I guess Holland playing a teenager in Spider-Man movies was acceptable way back then, but he’s 24 now, and doesn’t really look 13.
It is really obvious to me that the movie was made a certain way at first, and then they decided to discard everything that was meant to broaden the story, and set it up for the next chapter, and just cap it off right here, because the last part of the movie is clearly studio-mandated reshoots. As such, whatever it sets up ends up being wasted entirely.
Todd is meant to be the only boy in this town, born just after something that happened that resulted in the deaths of all the women. This town is not on Earth. It is on another planet, with a couple of suns, and the day never seems to end. Also, everyone who walks around has their thoughts being broadcast. In the book this was characterised as sound, hence the term Noise to describe it: all the men’s thoughts being broadcast all the time, audible to anyone around them. The film, being a visual medium, they decided to depict Noise visually, as in, for our benefit, men’s Noise is images, wispy thoughts made into images that sometimes float around their heads.
This isn’t entirely a terrible idea. It kinda worked. Took me a while to wrap my head around it, but it’s not entirely a horrible idea.
The town has a preacher, just like in the book. He’s called Aaron (David Oyelowo). He is often wreathed in flames. Not actual flames, it’s just that I guess because he’s obsessed with the cleansing fires of, I dunno, purity or something, his Noise is full of fire. David Oyelowo is a phenomenal actor. Chaos Walking wastes him entirely. Aaron as an antagonist for Todd was terrifying (and very irritating) in the book. He taunts and torments Todd over the course of the story, for his own demented reasons. He’s meant to be kinda like the lunatic pseudo-preacher Robert Mitchum plays in the superb Night of the Hunter who chases the children for most of their nightmare journey.
Here, he’s pretty much just a random guy that pops up randomly and yells stuff at Todd, and the flick gives no reasons as to why. He does look cool wreathed in flames, though, so I guess that’s something.

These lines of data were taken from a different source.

-- ==== Sys2Proof/Laws/FramesPower.lean ====
section
/-!
SUPPORT. What power, loss, reset and the clock leave untouched: for each operation, the components of the state it
does not write, once, so that a proof about a command does not unfold the operations the command is made of.
Modules in order: Power, BringUp, FabricClock, Clock, CoreAccess, SidebandOps, WearLife.
-/

namespace Sys2Proof.Machine

@[simp] theorem State.putPower_frame (s : State) (p : PowerState) :
    (State.putPower s p).cycle = s.cycle ∧ (State.putPower s p).subTick = s.subTick ∧
    (State.putPower s p).obj = s.obj ∧ (State.putPower s p).copy = s.copy ∧ (State.putPower s p).blob = s.blob ∧
    (State.putPower s p).mem = s.mem ∧ (State.putPower s p).arr = s.arr ∧ (State.putPower s p).streams = s.streams ∧
    (State.putPower s p).hub = s.hub ∧ (State.putPower s p).net = s.net ∧ (State.putPower s p).fab = s.fab ∧
    (State.putPower s p).free = s.free ∧ (State.putPower s p).pending = s.pending := by
  simp [State.putPower]

@[simp] theorem State.descend_frame (s : State) (k : ℕ) (dwell : ℕ) :
    (State.descend s k dwell).cycle = s.cycle ∧ (State.descend s k dwell).subTick = s.subTick ∧
    (State.descend s k dwell).obj = s.obj ∧ (State.descend s k dwell).copy = s.copy ∧
    (State.descend s k dwell).blob = s.blob ∧ (State.descend s k dwell).mem = s.mem ∧
    (State.descend s k dwell).arr = s.arr ∧ (State.descend s k dwell).streams = s.streams ∧
    (State.descend s k dwell).hub = s.hub ∧ (State.descend s k dwell).net = s.net ∧
    (State.descend s k dwell).fab = s.fab ∧ (State.descend s k dwell).free = s.free ∧
    (State.descend s k dwell).pending = s.pending := by
  simp [State.descend]

@[simp] theorem State.loseBanks_frame (s : State) (d : ℕ) (mask : ℕ) :
    (State.loseBanks s d mask).cycle = s.cycle ∧ (State.loseBanks s d mask).subTick = s.subTick ∧
    (State.loseBanks s d mask).copy = s.copy ∧ (State.loseBanks s d mask).blob = s.blob ∧
    (State.loseBanks s d mask).arr = s.arr ∧ (State.loseBanks s d mask).streams = s.streams ∧
    (State.loseBanks s d mask).hub = s.hub ∧ (State.loseBanks s d mask).net = s.net ∧
    (State.loseBanks s d mask).fab = s.fab ∧ (State.loseBanks s d mask).isl = s.isl ∧
    (State.loseBanks s d mask).free = s.free ∧ (State.loseBanks s d mask).pending = s.pending := by
  simp [State.loseBanks]

@[simp] theorem State.sleepBanks_frame (s : State) :
    (State.sleepBanks s).cycle = s.cycle ∧ (State.sleepBanks s).subTick = s.subTick ∧
    (State.sleepBanks s).copy = s.copy ∧ (State.sleepBanks s).blob = s.blob ∧ (State.sleepBanks s).arr = s.arr ∧
    (State.sleepBanks s).streams = s.streams ∧ (State.sleepBanks s).hub = s.hub ∧ (State.sleepBanks s).net = s.net ∧
    (State.sleepBanks s).fab = s.fab ∧ (State.sleepBanks s).isl = s.isl ∧ (State.sleepBanks s).free = s.free ∧
    (State.sleepBanks s).pending = s.pending := by
  unfold State.sleepBanks
  repeat' (first
    | with_reducible rfl | (simp; done) | split | apply And.intro | (intro _)
    | (with_reducible refine (foldl_frame _ _ ?_ _ _).trans ?_))

@[simp] theorem State.loseHbm_frame (s : State) :
    (State.loseHbm s).cycle = s.cycle ∧ (State.loseHbm s).subTick = s.subTick ∧ (State.loseHbm s).obj = s.obj ∧
    (State.loseHbm s).copy = s.copy ∧ (State.loseHbm s).blob = s.blob ∧ (State.loseHbm s).arr = s.arr ∧
    (State.loseHbm s).streams = s.streams ∧ (State.loseHbm s).hub = s.hub ∧ (State.loseHbm s).net = s.net ∧
    (State.loseHbm s).fab = s.fab ∧ (State.loseHbm s).isl = s.isl ∧ (State.loseHbm s).free = s.free ∧
    (State.loseHbm s).pending = s.pending := by
  simp [State.loseHbm]

@[simp] theorem State.entryWork_frame (s : State) (k : ℕ) :
    (State.entryWork s k).cycle = s.cycle ∧ (State.entryWork s k).subTick = s.subTick ∧
    (State.entryWork s k).copy = s.copy ∧ (State.entryWork s k).blob = s.blob ∧ (State.entryWork s k).arr = s.arr ∧
    (State.entryWork s k).streams = s.streams ∧ (State.entryWork s k).net = s.net ∧
    (State.entryWork s k).free = s.free ∧ (State.entryWork s k).pending = s.pending := by
  unfold State.entryWork
  repeat' (first
    | with_reducible rfl | (simp; done) | split | apply And.intro | (intro _)
    | (with_reducible refine (foldl_frame _ _ ?_ _ _).trans ?_)
    | (with_reducible refine (foldl_frame_fst _ _ ?_ _ _).trans ?_)
    | (with_reducible refine (foldl_frame_snd _ _ ?_ _ _).trans ?_)
    | (with_reducible refine (foldl_frame_mid _ _ ?_ _ _).trans ?_)
    | (with_reducible refine (foldl_frame_last2 _ _ ?_ _ _).trans ?_)
    | (with_reducible refine (foldl_frame_last3 _ _ ?_ _ _).trans ?_) | simp)

@[simp] theorem State.perform_frame (s : State) (acc : Access) :
    (State.perform s acc).cycle = s.cycle ∧ (State.perform s acc).subTick = s.subTick ∧
    (State.perform s acc).copy = s.copy ∧ (State.perform s acc).blob = s.blob ∧ (State.perform s acc).arr = s.arr ∧
    (State.perform s acc).net = s.net ∧ (State.perform s acc).free = s.free ∧
    (State.perform s acc).pending = s.pending := by
  unfold State.perform; split <;> simp

@[simp] theorem State.exitWork_frame (s : State) :
    (State.exitWork s).cycle = s.cycle ∧ (State.exitWork s).subTick = s.subTick ∧ (State.exitWork s).copy = s.copy ∧
    (State.exitWork s).blob = s.blob ∧ (State.exitWork s).arr = s.arr ∧ (State.exitWork s).streams = s.streams ∧
    (State.exitWork s).net = s.net ∧ (State.exitWork s).free = s.free ∧ (State.exitWork s).pending = s.pending := by
  unfold State.exitWork
  repeat' (first
    | with_reducible rfl | (simp; done) | split | apply And.intro | (intro _)
    | (with_reducible refine (foldl_frame _ _ ?_ _ _).trans ?_)
    | (with_reducible refine (foldl_frame_fst _ _ ?_ _ _).trans ?_)
    | (with_reducible refine (foldl_frame_snd _ _ ?_ _ _).trans ?_)
    | (with_reducible refine (foldl_frame_mid _ _ ?_ _ _).trans ?_)
    | (with_reducible refine (foldl_frame_last2 _ _ ?_ _ _).trans ?_)
    | (with_reducible refine (foldl_frame_last3 _ _ ?_ _ _).trans ?_) | simp)

@[simp] theorem State.assertHolds_frame (s : State) :
    (State.assertHolds s).cycle = s.cycle ∧ (State.assertHolds s).subTick = s.subTick ∧
    (State.assertHolds s).obj = s.obj ∧ (State.assertHolds s).copy = s.copy ∧ (State.assertHolds s).blob = s.blob ∧
    (State.assertHolds s).mem = s.mem ∧ (State.assertHolds s).streams = s.streams ∧
    (State.assertHolds s).hub = s.hub ∧ (State.assertHolds s).net = s.net ∧ (State.assertHolds s).fab = s.fab ∧
    (State.assertHolds s).isl = s.isl ∧ (State.assertHolds s).free = s.free ∧
    (State.assertHolds s).pending = s.pending := by
  unfold State.assertHolds
  repeat' (first
    | with_reducible rfl | (simp; done) | split | apply And.intro | (intro _)
    | (with_reducible refine (foldl_frame _ _ ?_ _ _).trans ?_))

The real villain of the piece, and all three books, is Mayor Prentiss (the almost always awesome Mads Mikkelsen), who is really a monstrous piece of work. It took me a while to wrap my head around Mads as the Mayor, mostly because the books were written with such a Western / American frontier aesthetic that it kinda jingled and jangled in my head that he wasn’t, I dunno, a tightly controlled and coiled Henry Fonda / John Wayne / Clint Eastwood type. But Mads is so good, usually, that I was willing to go along with him.

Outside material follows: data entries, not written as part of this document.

-- ==== Sys2Proof/Laws/Objects.lean ====
section
/-!
SUPPORT. Which objects a write to memory, a record on a ring and an event move: `sideObject` and no other.
-/

namespace Sys2Proof.Machine

theorem foldl_frame_mem {α β : Type} (P : State → β) (g : State → α → State) :
    ∀ (l : List α), (∀ s a, a ∈ l → P (g s a) = P s) → ∀ s : State, P (l.foldl g s) = P s
  | [], _, _ => rfl
  | a :: l, h, s =>
    (foldl_frame_mem P g l (fun s b m => h s b (List.mem_cons_of_mem a m)) (g s a)).trans (h s a List.mem_cons_self)

/-- The objects that are no side objects, spelled out. -/
theorem sideObject_false (n : Nat) (h : sideObject n = false) :
    (n ≠ 0x716003 ∧ n ≠ 0x716004 ∧ n ≠ 0x716007 ∧ n ≠ 0x716008 ∧ n ≠ 0x71600D ∧ n ≠ 0x71600E ∧ n ≠ 0x716011 ∧ n ≠ 0x717002 ∧
      n ≠ 0x717006 ∧ n ≠ 0x717008 ∧ n ≠ 0x717009 ∧ n ≠ 0x71700F ∧ n ≠ 0x71900D ∧ n ≠ 0x71900E ∧ n ≠ 0x71A006 ∧ n ≠ 0x71B008 ∧ n ≠ 0x71B009 ∧ n ≠ 0x71B00A ∧ n ≠ 0x7F0007 ∧
      n ≠ 0x7E0002 ∧ n ≠ 0x102004 ∧ n ≠ 0x510006) ∧ ∀ r, r < 16 → n ≠ (0x5600 + r) * 256 + 4 := by
  simp only [sideObject, Bool.or_eq_false_iff, List.contains_eq_mem, decide_eq_false_iff_not, List.mem_cons, not_or,
    List.not_mem_nil, not_false_eq_true, and_true] at h
  refine ⟨h.1, fun r hr e => ?_⟩
  have := h.2
  simp only [Bool.and_eq_false_iff, decide_eq_false_iff_not] at this
  omega

/-- An object read through a change of another part of the state. -/
theorem State.get_of_obj (s t : State) (h : t.obj = s.obj) (n : Nat) : t.get n = s.get n := by simp [State.get, h]

@[simp] theorem State.get_with (s : State) (cycle subTick : Nat) (copy : SMap U64) (blob : SMap (List Byte)) (mem : MemState)
    (arr : ArrayState) (streams : StreamState) (hub : HubState) (net : NetState) (fab : FabState) (isl : Island) (free : Nat)
    (pending : List Instr) (j : Nat) :
    (State.mk cycle subTick s.obj copy blob mem arr streams hub net fab isl free pending).get j = s.get j := rfl


@[simp] theorem State.putBlob_get (s : State) (n : ℕ) (v : List Byte) (j : Nat) :
    (State.putBlob s n v).get j = s.get j := State.get_of_obj _ _ (by simp) j

@[simp] theorem State.draw_get (s : State) (j : Nat) :
    (State.draw s).2.get j = s.get j := State.get_of_obj _ _ (by simp) j

@[simp] theorem State.putDiff_get (s : State) (line : ℕ) (d : List Byte) (j : Nat) :
    (State.putDiff s line d).get j = s.get j := State.get_of_obj _ _ (by simp) j

@[simp] theorem State.putTag_get (s : State) (line : ℕ) (t : U16) (j : Nat) :
    (State.putTag s line t).get j = s.get j := State.get_of_obj _ _ (by simp) j

@[simp] theorem State.putFlag_get (s : State) (line : ℕ) (p : Bool) (j : Nat) :
    (State.putFlag s line p).get j = s.get j := State.get_of_obj _ _ (by simp) j

@[simp] theorem State.putBytes_get (s : State) (a : ℕ) (en : List Bool) (data : List Byte) (j : Nat) :
    (State.putBytes s a en data).get j = s.get j := State.get_of_obj _ _ (by simp) j

@[simp] theorem State.dropWritebacks_get (s : State) (line : ℕ) (j : Nat) (hs : sideObject j = false) :
    (State.dropWritebacks s line).get j = s.get j := by
  obtain ⟨⟨h1, h2, h3, h4, h5, h6, h7, h8, h9, h10, h11, h12, h13, h14, h15, h16, h17, h18, h19, h20, h21, h22⟩, hr⟩ := sideObject_false j hs
  unfold State.dropWritebacks
  repeat' (first
    | with_reducible rfl | (simp [*]; done) | split | (intro _)
    | (with_reducible refine (foldl_frame (fun u : State => u.get j) _ ?_ _ _).trans ?_)
    | (with_reducible refine (foldl_frame_fst (fun u : State => u.get j) _ ?_ _ _).trans ?_)
    | (with_reducible refine (foldl_frame_snd (fun u : State => u.get j) _ ?_ _ _).trans ?_)
    | (with_reducible refine (foldl_frame_mid (fun u : State => u.get j) _ ?_ _ _).trans ?_)
    | (with_reducible refine (foldl_frame_last2 (fun u : State => u.get j) _ ?_ _ _).trans ?_)
    | (with_reducible refine (foldl_frame_last3 (fun u : State => u.get j) _ ?_ _ _).trans ?_) | simp [*])

@[simp] theorem State.putMirQueue_get (s : State) (u : ℕ) (l : List MirLine) (j : Nat) :
    (State.putMirQueue s u l).get j = s.get j := State.get_of_obj _ _ (by simp) j

theorem State.diverge_get (s : State) (r : Nat) (j : Nat) (hr0 : r < 16) (hs : sideObject j = false) : (s.diverge r).get j = s.get j := by
  have hf := sideObject_false j hs
  have := hf.2 r hr0
  simp [State.diverge, hf.1, this]

@[simp] theorem State.capture_get (s : State) (a : ℕ) (poison : Bool) (j : Nat) (hs : sideObject j = false) :
    (State.capture s a poison).get j = s.get j := by
  have hf := sideObject_false j hs
  unfold State.capture
  refine (foldl_frame_mem (fun u : State => u.get j) _ _ ?_ _)
  intro u r m
  have hr : r < 16 := by
    unfold State.mirrors at m
    split at m
    · simp at m
    · simp only [List.mem_filter, List.mem_range] at m; exact m.1
  dsimp only
  split
  · exact State.diverge_get u r j hr hs
  · simp [hf.1]

@[simp] theorem State.countBeats_get (s : State) (beats : ℕ) (links : ℕ) (transfers : ℕ) (vcB : Bool) (j : Nat) (e0 : j ≠ 0x718001) (e1 : j ≠ 0x718006) :
    (State.countBeats s beats links transfers vcB).get j = s.get j := by
  unfold State.countBeats; (repeat' split) <;> simp [*]

@[simp] theorem State.countMerge_get (s : State) (r : LineRead) (j : Nat) (hs : sideObject j = false) :
    (State.countMerge s r).get j = s.get j := by
  obtain ⟨⟨h1, h2, h3, h4, h5, h6, h7, h8, h9, h10, h11, h12, h13, h14, h15, h16, h17, h18, h19, h20, h21, h22⟩, hr⟩ := sideObject_false j hs
  unfold State.countMerge; (repeat' split) <;> simp [*]

@[simp] theorem State.writeLine_get (s : State) (a : ℕ) (en : List Bool) (data : List Byte) (poison : Bool) (j : Nat) (hs : sideObject j = false) :
    (State.writeLine s a en data poison).get j = s.get j := by
  obtain ⟨⟨h1, h2, h3, h4, h5, h6, h7, h8, h9, h10, h11, h12, h13, h14, h15, h16, h17, h18, h19, h20, h21, h22⟩, hr⟩ := sideObject_false j hs
  unfold State.writeLine; (repeat' split) <;> simp [*]

@[simp] theorem State.countUnmappedRead_get (s : State) (j : Nat) (hs : sideObject j = false) (e0 : j ≠ 0x717001) :
    (State.countUnmappedRead s).get j = s.get j := by
  obtain ⟨⟨h1, h2, h3, h4, h5, h6, h7, h8, h9, h10, h11, h12, h13, h14, h15, h16, h17, h18, h19, h20, h21, h22⟩, hr⟩ := sideObject_false j hs
  simp [State.countUnmappedRead, *]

Todd is meant to be a fairly good-hearted boy, used to a hardscrabble existence, fairly ignorant but not stupid (though he is illiterate). He has two dads, Ben and Cillian (Demian Bichir and Kurt Sutter), and they’re both pretty tough on him, but they care about him dearly. They don’t really emphasise it that much, but Ben and Cillian are clearly a couple, in the book and in the movie, and neither are really biologically related to Todd.
It’s not going to matter, because the characters aren’t really developed that much, and anything I knew or cared about that Ben and Cillian did to protect Todd only mattered because of the books. In the movie, it’s not really clear why anyone does anything.

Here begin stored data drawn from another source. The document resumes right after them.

theorem test_start_runs_the_thread :
    gives .start (commandState 1 Thread.reset) (fun t => decide ((t.thread 0 1).mode = .running ∧ (t.thread 0 1).count = 2 ∧ (t.thread 0 1).tag = 77 ∧
      (t.thread 0 1).list = 0x5000 ∧ (t.thread 0 1).cring = 6)) = true ∧
    gives .start (commandState 1 (threadIn .running)) (fun t => decide (t.streams = (commandState 1 (threadIn .running)).streams ∧ t.get 0x717005 = 1)) = true := by
  decide +kernel

/-- A QUERY of thread 62 of die 0 while it fetches metadata, and with nothing under way. -/
def ownQuery (busy : Bool) : State :=
  let s := issueState (issueEntry 0x3000 2 0)
  { s with mem := { s.mem with bytes := s.mem.bytes ++ bytesFrom 0x3000 (commandBytes 4 62 0 77 2) }
           arr := if busy then (fetching badLast none []).arr else s.arr }

theorem witness_queryOfOwnThreads :
    commandIs (ownQuery true) 4 0 62 4 true = true ∧ commandIs (ownQuery false) 4 0 62 4 true = true ∧
    (ownQuery true).ownThread 0 62 = true ∧ (ownQuery true).fenced 0 = false ∧ (ownQuery false).ownThread 0 62 = false := by
  decide +kernel

theorem test_rearm_stop_and_query :
    gives .rearm (commandState 2 (threadIn .parked)) (fun t => decide ((t.thread 0 1).mode = .running)) = true ∧
    gives .stop (commandState 3 (threadIn .running)) (fun t => decide ((t.thread 0 1).stopping.length = 1)) = true ∧
    gives .stop (commandState 3 (threadIn .parked)) (fun t => decide (t.thread 0 1 = Thread.reset ∧ (t.ring 0).ci = 1)) = true ∧
    gives .query (commandState 4 (threadIn .parked)) (fun t => decide ((t.ring 0).ci = 1)) = true ∧
    gives .invalidCommand (commandState 5 Thread.reset) (fun t => decide ((t.ring 0).ci = 1)) = true := by
  decide +kernel

/-- Thread 1 of engine 0. -/
def withThread (th : Thread) : State := withLast { on with streams := { on.streams with threads := [(1, th)] } }

/-- A thread with both entries landed: a copy of 64 bytes from HBM 0x6000 to 0x7000, with flags, and a second one. -/
def fetched (flags : Nat) : Thread :=
  { threadIn .running with entries := [(0, entryBytes 0x6000 0x7000 64 1 flags), (1, entryBytes 0x6000 0x7000 64 1 0)], fetched := 2 }

/-- The first entry, issued, with every line landed in cycle 995. -/
def oldest (flags : Nat) : IssuedEntry :=
  { index := 0, entry := entryBytes 0x6000 0x7000 64 1 flags, handle := 0, issuedAt := 990, remote := 0, mcEnd := none, parity := false
    row := 1, off := 0, carry := [], flying := [], landedAt := 995, marked := 0 }

/-- Its first entry has issued. -/
def issued (flags : Nat) : Thread :=
  { fetched flags with next := 1, issued := [oldest flags] }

Some kind of craft lands near their town, and on it is a girl, that Todd finds. He’s never seen a girl before. He notices straight away that she has no Noise, but that she can clearly see his, and is appalled by it.
Viola (Daisy Ridley) is blonde, for some reason. Eventually she comes to somewhat trust Todd and they are on the run, trying to survive, as the Mayor and his goons try to, I dunno, stop the girl from doing something.
For the most part, the movie follows the book, as the pair travel to Farbranch, a town nearby that Todd didn’t know existed, with the hope that they can reach some communication device and contact a ship that will soon be in orbit with thousands more colonists on it. Todd mentions that, during their travels, there is an indigenous population on the planet, called the Spackle, that he hates because they killed all the women in his town, including his mum.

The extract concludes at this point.